Shih Jui-Tien, Hou Yao-Tung, Lee Hung-Maan, Tan Chuan-Ming

机构信息

Department of Orthopaedic Surgery, Army Forces Taoyun Military General Hospital, Taoyun, Taiwan.

出版信息

J Orthop Surg (Hong Kong). 2000 Jun;8(1):1-8. doi: 10.1177/230949900000800102.

Abstract

From September 1996 to September 1997, 27 adult patients were diagnosed with chronic triangular fibrocartilage complex (TFCC) tears with distal radioulna joint (DRUJ) instability in our clinic. They all received the procedure of TFCC reconstruction with partial extensor carpi ulnaris (ECU) tendon combined with or without ulnar shortening. There were 26 males and one female in the study with a mean age of 22.4 years. The follow-up period ranged from 22 to 28 months with a mean of 26.2 months. 24 patients who had positive or zero ulnar variance received the procedure of ulnar shortening. Three patients who had minus ulnar variance only received TFCC reconstruction. After the operation, the DRUJ was fixed by a 2.0 mm K-wire for 4 weeks. All patients underwent a rehabilitation program and they were reexamined at our outpatient department (OPD). The results were graded according to the Mayo Modified Wrist Score.
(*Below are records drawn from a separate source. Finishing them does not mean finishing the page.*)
-- ==== Sys2Proof/Machine/Branch.lean ====
section
/-! DEFINITION. The twelve control transfers (`43_branch_jump.md`). Every transfer is delayed by one instruction (R155). -/

namespace Sys2Proof.Machine

/-- A conditional branch (R155): refused in a delay slot, else the delay slot follows and the transfer after it. -/
def branchIf (s : State) (taken : Bool) (imm : Imm16) : StepOutcome :=
  unlessInDelaySlot s (.next (if taken then s.transferTo (branchTarget s imm) else s.notTaken))

/-- What a linking branch that is not taken does to `$31`, under LINK_NOT_TAKEN (R161, R165). -/
def linkNotTaken (s : State) : State :=
  match s.params.linkNotTaken with
  | .draw => if s.drawLink then (s.writeReg linkReg (linkValue s)).afterDraw else s.afterDraw
  | .always => s.writeReg linkReg (linkValue s)
  | .onlyIfTaken => s

/-- A conditional branch that links (R161, R165). -/
def branchIfAndLink (s : State) (taken : Bool) (imm : Imm16) : StepOutcome :=
  unlessInDelaySlot s (.next
    (if taken then (s.writeReg linkReg (linkValue s)).transferTo (branchTarget s imm) else (linkNotTaken s).notTaken))

/-- BEQ (R159). -/
def execBeq (rs rt : Reg) (imm : Imm16) (s : State) : StepOutcome := branchIf s (s.readReg rs == s.readReg rt) imm

/-- BNE (R166). -/
def execBne (rs rt : Reg) (imm : Imm16) (s : State) : StepOutcome := branchIf s (s.readReg rs != s.readReg rt) imm

/-- BGEZ (R160). -/
def execBgez (rs : Reg) (imm : Imm16) (s : State) : StepOutcome := branchIf s (isNonNegative (s.readReg rs)) imm

/-- BGTZ (R162). -/
def execBgtz (rs : Reg) (imm : Imm16) (s : State) : StepOutcome := branchIf s (isPositive (s.readReg rs)) imm

/-- BLEZ (R163). -/
def execBlez (rs : Reg) (imm : Imm16) (s : State) : StepOutcome := branchIf s (isNonPositive (s.readReg rs)) imm

/-- BLTZ (R164). -/
def execBltz (rs : Reg) (imm : Imm16) (s : State) : StepOutcome := branchIf s (isNegative (s.readReg rs)) imm

/-- BGEZAL (R161). -/
def execBgezal (rs : Reg) (imm : Imm16) (s : State) : StepOutcome :=
  branchIfAndLink s (isNonNegative (s.readReg rs)) imm

/-- BLTZAL (R165). -/
def execBltzal (rs : Reg) (imm : Imm16) (s : State) : StepOutcome :=
  branchIfAndLink s (isNegative (s.readReg rs)) imm

/-- J (R167). -/
def execJ (imm26 : Imm26) (s : State) : StepOutcome :=
  unlessInDelaySlot s (.next (s.transferTo (jumpTarget s imm26)))

/-- JAL (R168). -/
def execJal (imm26 : Imm26) (s : State) : StepOutcome :=
  unlessInDelaySlot s (.next ((s.writeReg linkReg (linkValue s)).transferTo (jumpTarget s imm26)))

/-- JALR (R169): the target is read before the link is written. -/
def execJalr (rd rs : Reg) (s : State) : StepOutcome :=
  unlessInDelaySlot s
    (if rd = rs ∧ rd ≠ 0#5 then .refused .jalrSameRegister
     else .next ((s.writeReg rd (linkValue s)).transferTo (s.readReg rs)))

/-- JR (R170). -/
def execJr (rs : Reg) (s : State) : StepOutcome := unlessInDelaySlot s (.next (s.transferTo (s.readReg rs)))

end Sys2Proof.Machine
end

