-- ==== Sys2Proof/Tests/Slice0.lean ====
section
/-! SUPPORT. Tests: every expected value is one of `spec/95_test_vectors.md` or worked out by hand from the rule named. Then,
for each obligation with hypotheses, a witness that meets them (`test_witness_<obligation>`). -/

namespace Sys2Proof.Tests

open Sys2Proof Sys2Proof.Machine

/-! ### Helpers -/

/-- The parameters under which `95_test_vectors.md` states its vectors, with RESET_PC = 0x100, where they start. -/
def testParams : Params := { Params.default with resetPc := 0x100#32, loadDelay := .refuse }

/-- Ready to run at 0x100 under the parameters `p`, with values in `$1` and `$2`. -/
def stateUnder (p : Params) (x1 x2 : Word) : State := ((State.resetWith p).writeReg 1#5 x1).writeReg 2#5 x2

/-- The same under the test parameters. -/
def stateWith (x1 x2 : Word) : State := stateUnder testParams x1 x2

/-- One step, with a word placed at `pc`. -/
def runWord (w : Nat) (s : State) : StepOutcome := step (s.withFetchWord 32 w)

/-- A register of the next state. -/
def regOf (o : StepOutcome) (r : Reg) : Option Word :=
  match o with
  | .next t => some (t.readReg r)
  | .fault _ => none
  | .refused _ => none

/-- HI and LO of the next state. -/
def hiLoOf (o : StepOutcome) : Option (Word × Word) :=
  match o with
  | .next t => some (t.hi, t.lo)
  | .fault _ => none
  | .refused _ => none

/-- `pc`, `npc` and `in_delay` of the next state. -/
def countersOf (o : StepOutcome) : Option (Word × Word × Bool) :=
  match o with
  | .next t => some (t.pc, t.npc, t.inDelay)
  | .fault _ => none
  | .refused _ => none

/-- `load_reg` of the next state. -/
def loadRegOf (o : StepOutcome) : Option Reg :=
  match o with
  | .next t => some t.loadReg
  | .fault _ => none
  | .refused _ => none

/-- The four bytes at an address in the next state. -/
def bytesOf (o : StepOutcome) (a : Word) : Option (List Byte) :=
  match o with
  | .next t => some [t.readByte a, t.readByte (a + 1#32), t.readByte (a + 2#32), t.readByte (a + 3#32)]
  | .fault _ => none
  | .refused _ => none

/-- The trap that the step ended in: exception, `epc`, `in_delay`, `info`. -/
def trapIn (o : StepOutcome) : Option (Exception × Word × Bool × Word) :=
  match o with
  | .next _ => none
  | .fault (.trap r) => some (r.cause, r.epc, r.inDelay, r.info)
  | .refused _ => none

/-- The reason of a refusal. -/
def refusalIn (o : StepOutcome) : Option Refusal :=
  match o with
  | .next _ => none
  | .fault _ => none
  | .refused r => some r

/-! ### Well-formedness -/

/-- R169: JALR with one register twice is ill-formed. -/
theorem test_wellFormed_refuses : (Instr.jalr 2#5 2#5).wellFormed = false := by decide

/-- R169: register 0 twice, or two registers, is well-formed. -/
theorem test_wellFormed_accepts :
    (Instr.jalr 0#5 0#5).wellFormed = true ∧ (Instr.jalr 31#5 2#5).wellFormed = true ∧
    (Instr.add 1#5 1#5 1#5).wellFormed = true := by decide

/-! ### Decoding: the words of `95_test_vectors.md` 2.1, bit 31 on the left -/

/-- The word decodes to the instruction, and is what the encoder writes for it. -/
abbrev ReadsAndWrites (w : Word) (i : Instr) : Prop := decode Params.default w = .instr i ∧ encode i = w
Five of the 27 patients rated their wrists 'excellent', 18 rated 'good', and 4 rated 'fair. Overall, a total of 23 patients (85%) rated satisfactorily and returned to work or sport activities. In the 4 patients rated 'fair', mild pain at work and/or exercise, and mildly limited supination were found; however their grip strength was improved at least by 65% compared to the opposite hand. Therefore, as suggested by this study, TFCC reconstruction with partial ECU tendon combined with the ulnar shortening procedure is an alternative method for chronic TFCC tears with DRUJ instability.

摘要

1996年9月至1997年9月,我院门诊诊断出27例成年患者患有慢性三角纤维软骨复合体(TFCC)撕裂并伴有下尺桡关节(DRUJ)不稳。他们均接受了部分尺侧腕伸肌(ECU)肌腱联合或不联合尺骨短缩术的TFCC重建手术。研究中有26例男性和1例女性,平均年龄为22.4岁。随访时间为22至28个月,平均为26.2个月。24例尺骨变异为阳性或零的患者接受了尺骨短缩术。3例尺骨变异为阴性的患者仅接受了TFCC重建术。术后,用2.0毫米克氏针固定DRUJ 4周。所有患者均接受康复计划,并在我院门诊进行复查。结果根据Mayo改良腕关节评分进行分级。27例患者中,5例对腕关节的评价为“优”,18例为“良”,4例为“中”。总体而言,共有23例患者(85%)评价满意并恢复工作或体育活动。在评价为“中”的4例患者中,发现工作和/或运动时有轻度疼痛,旋前轻度受限;然而,与对侧手相比,他们的握力至少提高了65%。因此,本研究表明,部分ECU肌腱联合尺骨短缩术的TFCC重建术是治疗慢性TFCC撕裂伴DRUJ不稳的一种替代方法。